There is a package called Project Template that helps organize and automate the typical workflow with R scripts, data files, charts, etc. There is also a number of helpful documents like this one Workflow of statistical data analysis by Oliver Kirchkamp.
If you use Emacs and ESS for your analyses, learning Org-Mode is a must. I use it to organize all my work. Here is how it integrates with R: R Source Code Blocks in Org Mode.
There is also this new free tool called Drake which is advertised as "make for data".
I think my question belies a certain level of confusion. Having looked around, as well as explored the suggestions provided so far, I have reached the conclusion that it is probably not important to know where and how a file is produced. You should in fact be able to wipe out any output, and reproduce it by rerunning code. So while I might still use the above function for extra information, it really is a question of being ruthless and indeed cleaning up folders every now and then. These ideas are more eloquently explained here. This of course does not preclude the use of Make/Drake or Project Template, which I will try to pick up on. Thanks again for the suggestions #noah and #alex!
There is also now an R package called drake (Data Frames in R for Make), independent from Factual's Drake. The R package is also a Make-like build system that links code/dependencies with output.

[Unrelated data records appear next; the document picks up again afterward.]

-- ==== Sys2Proof/Laws/State.lean ====
section
/-! SUPPORT. What each update of the state does to each field, by `rfl`. -/

namespace Sys2Proof.Machine

/-! `State.accept`. -/

section

variable (s : State) (w : Word)

@[simp] theorem State.accept_cmd : (s.accept w).cmd = w := rfl
@[simp] theorem State.accept_phase : (s.accept w).phase = .busy := rfl
@[simp] theorem State.accept_done : (s.accept w).done = false := rfl
@[simp] theorem State.accept_err : (s.accept w).err = .ok := rfl
@[simp] theorem State.accept_dropped : (s.accept w).dropped = false := rfl
@[simp] theorem State.accept_regs : (s.accept w).regs = s.regs := rfl
@[simp] theorem State.accept_dstStride : (s.accept w).dstStride = s.dstStride := rfl
@[simp] theorem State.accept_outLen : (s.accept w).outLen = s.outLen := rfl
@[simp] theorem State.accept_packOut : (s.accept w).packOut = s.packOut := rfl
@[simp] theorem State.accept_latched : (s.accept w).latched = s.regs := rfl
@[simp] theorem State.accept_snap : (s.accept w).snap = s.mem := rfl
@[simp] theorem State.accept_acc : (s.accept w).acc = s.acc := rfl
@[simp] theorem State.accept_resetLine : (s.accept w).resetLine = s.resetLine := rfl
@[simp] theorem State.accept_mem : (s.accept w).mem = s.mem := rfl
@[simp] theorem State.accept_unacked : (s.accept w).unacked = s.unacked := rfl
@[simp] theorem State.accept_platform : (s.accept w).platform = s.platform := rfl
@[simp] theorem State.accept_draws : (s.accept w).draws = s.draws := rfl
@[simp] theorem State.accept_events : (s.accept w).events = s.events := rfl
@[simp] theorem State.accept_replies : (s.accept w).replies = s.replies := rfl

end

/-! `State.drop`. -/

section

variable (s : State)

@[simp] theorem State.drop_cmd : (s.drop).cmd = s.cmd := rfl
@[simp] theorem State.drop_phase : (s.drop).phase = s.phase := rfl
@[simp] theorem State.drop_done : (s.drop).done = s.done := rfl
@[simp] theorem State.drop_err : (s.drop).err = s.err := rfl
@[simp] theorem State.drop_dropped : (s.drop).dropped = true := rfl
@[simp] theorem State.drop_regs : (s.drop).regs = s.regs := rfl
@[simp] theorem State.drop_dstStride : (s.drop).dstStride = s.dstStride := rfl
@[simp] theorem State.drop_outLen : (s.drop).outLen = s.outLen := rfl
@[simp] theorem State.drop_packOut : (s.drop).packOut = s.packOut := rfl
@[simp] theorem State.drop_latched : (s.drop).latched = s.latched := rfl
@[simp] theorem State.drop_snap : (s.drop).snap = s.snap := rfl
@[simp] theorem State.drop_acc : (s.drop).acc = s.acc := rfl
@[simp] theorem State.drop_resetLine : (s.drop).resetLine = s.resetLine := rfl
@[simp] theorem State.drop_mem : (s.drop).mem = s.mem := rfl
@[simp] theorem State.drop_unacked : (s.drop).unacked = s.unacked := rfl
@[simp] theorem State.drop_platform : (s.drop).platform = s.platform := rfl
@[simp] theorem State.drop_draws : (s.drop).draws = s.draws := rfl
@[simp] theorem State.drop_events : (s.drop).events = s.events := rfl
@[simp] theorem State.drop_replies : (s.drop).replies = s.replies := rfl

end

/-! `State.complete`. -/

section

variable (s : State) (e : ErrCode)

@[simp] theorem State.complete_cmd : (s.complete e).cmd = s.cmd := rfl
@[simp] theorem State.complete_phase : (s.complete e).phase = .idle := rfl
@[simp] theorem State.complete_done : (s.complete e).done = true := rfl
@[simp] theorem State.complete_err : (s.complete e).err = e := rfl
@[simp] theorem State.complete_dropped : (s.complete e).dropped = s.dropped := rfl
@[simp] theorem State.complete_regs : (s.complete e).regs = s.regs := rfl
@[simp] theorem State.complete_dstStride : (s.complete e).dstStride = s.dstStride := rfl
@[simp] theorem State.complete_outLen : (s.complete e).outLen = s.outLen := rfl
@[simp] theorem State.complete_packOut : (s.complete e).packOut = s.packOut := rfl
@[simp] theorem State.complete_latched : (s.complete e).latched = s.latched := rfl
@[simp] theorem State.complete_snap : (s.complete e).snap = s.snap := rfl
@[simp] theorem State.complete_acc : (s.complete e).acc = s.acc := rfl
@[simp] theorem State.complete_resetLine : (s.complete e).resetLine = s.resetLine := rfl
@[simp] theorem State.complete_mem : (s.complete e).mem = s.mem := rfl
@[simp] theorem State.complete_unacked : (s.complete e).unacked = s.latched.dstWindow :: s.unacked := rfl
@[simp] theorem State.complete_platform : (s.complete e).platform = s.platform := rfl
@[simp] theorem State.complete_draws : (s.complete e).draws = s.draws := rfl
@[simp] theorem State.complete_events : (s.complete e).events = s.events := rfl
@[simp] theorem State.complete_replies : (s.complete e).replies = s.replies := rfl

end

/-! `State.raise`. -/

section

variable (s : State) (e : ErrCode)

@[simp] theorem State.raise_cmd : (s.raise e).cmd = s.cmd := rfl
@[simp] theorem State.raise_phase : (s.raise e).phase = .idle := rfl
@[simp] theorem State.raise_done : (s.raise e).done = true := rfl
@[simp] theorem State.raise_err : (s.raise e).err = e := rfl
@[simp] theorem State.raise_dropped : (s.raise e).dropped = s.dropped := rfl
@[simp] theorem State.raise_regs : (s.raise e).regs = s.regs := rfl
@[simp] theorem State.raise_dstStride : (s.raise e).dstStride = s.dstStride := rfl
@[simp] theorem State.raise_outLen : (s.raise e).outLen = 0 := rfl
@[simp] theorem State.raise_packOut : (s.raise e).packOut = s.packOut := rfl
@[simp] theorem State.raise_latched : (s.raise e).latched = s.latched := rfl
@[simp] theorem State.raise_snap : (s.raise e).snap = s.snap := rfl
@[simp] theorem State.raise_acc : (s.raise e).acc = s.acc := rfl
@[simp] theorem State.raise_resetLine : (s.raise e).resetLine = s.resetLine := rfl
@[simp] theorem State.raise_mem : (s.raise e).mem = s.mem := rfl
@[simp] theorem State.raise_unacked : (s.raise e).unacked = s.latched.dstWindow :: s.unacked := rfl
@[simp] theorem State.raise_platform : (s.raise e).platform = s.platform := rfl
@[simp] theorem State.raise_draws : (s.raise e).draws = s.draws := rfl
@[simp] theorem State.raise_events : (s.raise e).events = s.events := rfl
@[simp] theorem State.raise_replies : (s.raise e).replies = s.replies := rfl

end

/-! `State.assertReset`. -/

section

variable (s : State)

@[simp] theorem State.assertReset_cmd : (s.assertReset).cmd = 0 := rfl
@[simp] theorem State.assertReset_phase : (s.assertReset).phase = .idle := rfl
@[simp] theorem State.assertReset_done : (s.assertReset).done = false := rfl
@[simp] theorem State.assertReset_err : (s.assertReset).err = .ok := rfl
@[simp] theorem State.assertReset_dropped : (s.assertReset).dropped = false := rfl
@[simp] theorem State.assertReset_regs : (s.assertReset).regs = Regs.reset := rfl
@[simp] theorem State.assertReset_dstStride : (s.assertReset).dstStride = 0 := rfl
@[simp] theorem State.assertReset_outLen : (s.assertReset).outLen = 0 := rfl
@[simp] theorem State.assertReset_packOut : (s.assertReset).packOut = 0 := rfl
@[simp] theorem State.assertReset_latched : (s.assertReset).latched = Regs.reset := rfl
@[simp] theorem State.assertReset_snap : (s.assertReset).snap = [] := rfl
@[simp] theorem State.assertReset_acc : (s.assertReset).acc = RleAcc.init := rfl
@[simp] theorem State.assertReset_resetLine : (s.assertReset).resetLine = .asserted := rfl
@[simp] theorem State.assertReset_mem :
    (s.assertReset).mem = if s.phase.isBusy then s.mem.scramble s.latched.dstWindow s.draws else s.mem := rfl
@[simp] theorem State.assertReset_unacked : (s.assertReset).unacked = s.unacked := rfl
@[simp] theorem State.assertReset_platform : (s.assertReset).platform = s.platform := rfl
@[simp] theorem State.assertReset_draws :
    (s.assertReset).draws = if s.phase.isBusy then s.draws + s.latched.dstLen.toNat else s.draws := rfl
@[simp] theorem State.assertReset_events : (s.assertReset).events = s.events := rfl
@[simp] theorem State.assertReset_replies : (s.assertReset).replies = s.replies := rfl

end

/-! `State.releaseReset`. -/

section

variable (s : State)

@[simp] theorem State.releaseReset_cmd : (s.releaseReset).cmd = s.cmd := rfl
@[simp] theorem State.releaseReset_phase : (s.releaseReset).phase = s.phase := rfl
@[simp] theorem State.releaseReset_done : (s.releaseReset).done = s.done := rfl
@[simp] theorem State.releaseReset_err : (s.releaseReset).err = s.err := rfl
@[simp] theorem State.releaseReset_dropped : (s.releaseReset).dropped = s.dropped := rfl
@[simp] theorem State.releaseReset_regs : (s.releaseReset).regs = s.regs := rfl
@[simp] theorem State.releaseReset_dstStride : (s.releaseReset).dstStride = s.dstStride := rfl
@[simp] theorem State.releaseReset_outLen : (s.releaseReset).outLen = s.outLen := rfl
@[simp] theorem State.releaseReset_packOut : (s.releaseReset).packOut = s.packOut := rfl
@[simp] theorem State.releaseReset_latched : (s.releaseReset).latched = s.latched := rfl
@[simp] theorem State.releaseReset_snap : (s.releaseReset).snap = s.snap := rfl
@[simp] theorem State.releaseReset_acc : (s.releaseReset).acc = s.acc := rfl
@[simp] theorem State.releaseReset_resetLine :
    (s.releaseReset).resetLine = if s.resetLine = .asserted then .settling else s.resetLine := rfl
@[simp] theorem State.releaseReset_mem : (s.releaseReset).mem = s.mem := rfl
@[simp] theorem State.releaseReset_unacked : (s.releaseReset).unacked = s.unacked := rfl
@[simp] theorem State.releaseReset_platform : (s.releaseReset).platform = s.platform := rfl
@[simp] theorem State.releaseReset_draws : (s.releaseReset).draws = s.draws := rfl
@[simp] theorem State.releaseReset_events : (s.releaseReset).events = s.events := rfl
@[simp] theorem State.releaseReset_replies : (s.releaseReset).replies = s.replies := rfl

end

/-! `State.settleReset`. -/

section

variable (s : State)

@[simp] theorem State.settleReset_cmd : (s.settleReset).cmd = s.cmd := rfl
@[simp] theorem State.settleReset_phase : (s.settleReset).phase = s.phase := rfl
@[simp] theorem State.settleReset_done : (s.settleReset).done = s.done := rfl
@[simp] theorem State.settleReset_err : (s.settleReset).err = s.err := rfl
@[simp] theorem State.settleReset_dropped : (s.settleReset).dropped = s.dropped := rfl
@[simp] theorem State.settleReset_regs : (s.settleReset).regs = s.regs := rfl
@[simp] theorem State.settleReset_dstStride : (s.settleReset).dstStride = s.dstStride := rfl
@[simp] theorem State.settleReset_outLen : (s.settleReset).outLen = s.outLen := rfl
@[simp] theorem State.settleReset_packOut : (s.settleReset).packOut = s.packOut := rfl
@[simp] theorem State.settleReset_latched : (s.settleReset).latched = s.latched := rfl
@[simp] theorem State.settleReset_snap : (s.settleReset).snap = s.snap := rfl
@[simp] theorem State.settleReset_acc : (s.settleReset).acc = s.acc := rfl
@[simp] theorem State.settleReset_resetLine :
    (s.settleReset).resetLine = if s.resetLine = .settling then .ready else s.resetLine := rfl
@[simp] theorem State.settleReset_mem : (s.settleReset).mem = s.mem := rfl
@[simp] theorem State.settleReset_unacked : (s.settleReset).unacked = s.unacked := rfl
@[simp] theorem State.settleReset_platform : (s.settleReset).platform = s.platform := rfl
@[simp] theorem State.settleReset_draws : (s.settleReset).draws = s.draws := rfl
@[simp] theorem State.settleReset_events : (s.settleReset).events = s.events := rfl
@[simp] theorem State.settleReset_replies : (s.settleReset).replies = s.replies := rfl

end

end Sys2Proof.Machine
end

install.packages("drake") # It is on CRAN.
library(drake)
load_basic_example()
plot_graph(my_plan)
make(my_plan)
Like it's predecessor remake, it has the added bonus that you do not have to keep track of a cumbersome pile of files. Objects generated in R are cached during make() and can be reloaded easily.
readd(summ_regression1_small) # Read objects from the cache.
loadd(small, large) # Load objects into your R session.
print(small)
But you can still work with files as single-quoted targets. (See 'report.Rmd' and 'report.md' in my_plan from the basic example.)
There is package developed by RStudio called pins that might address this problem.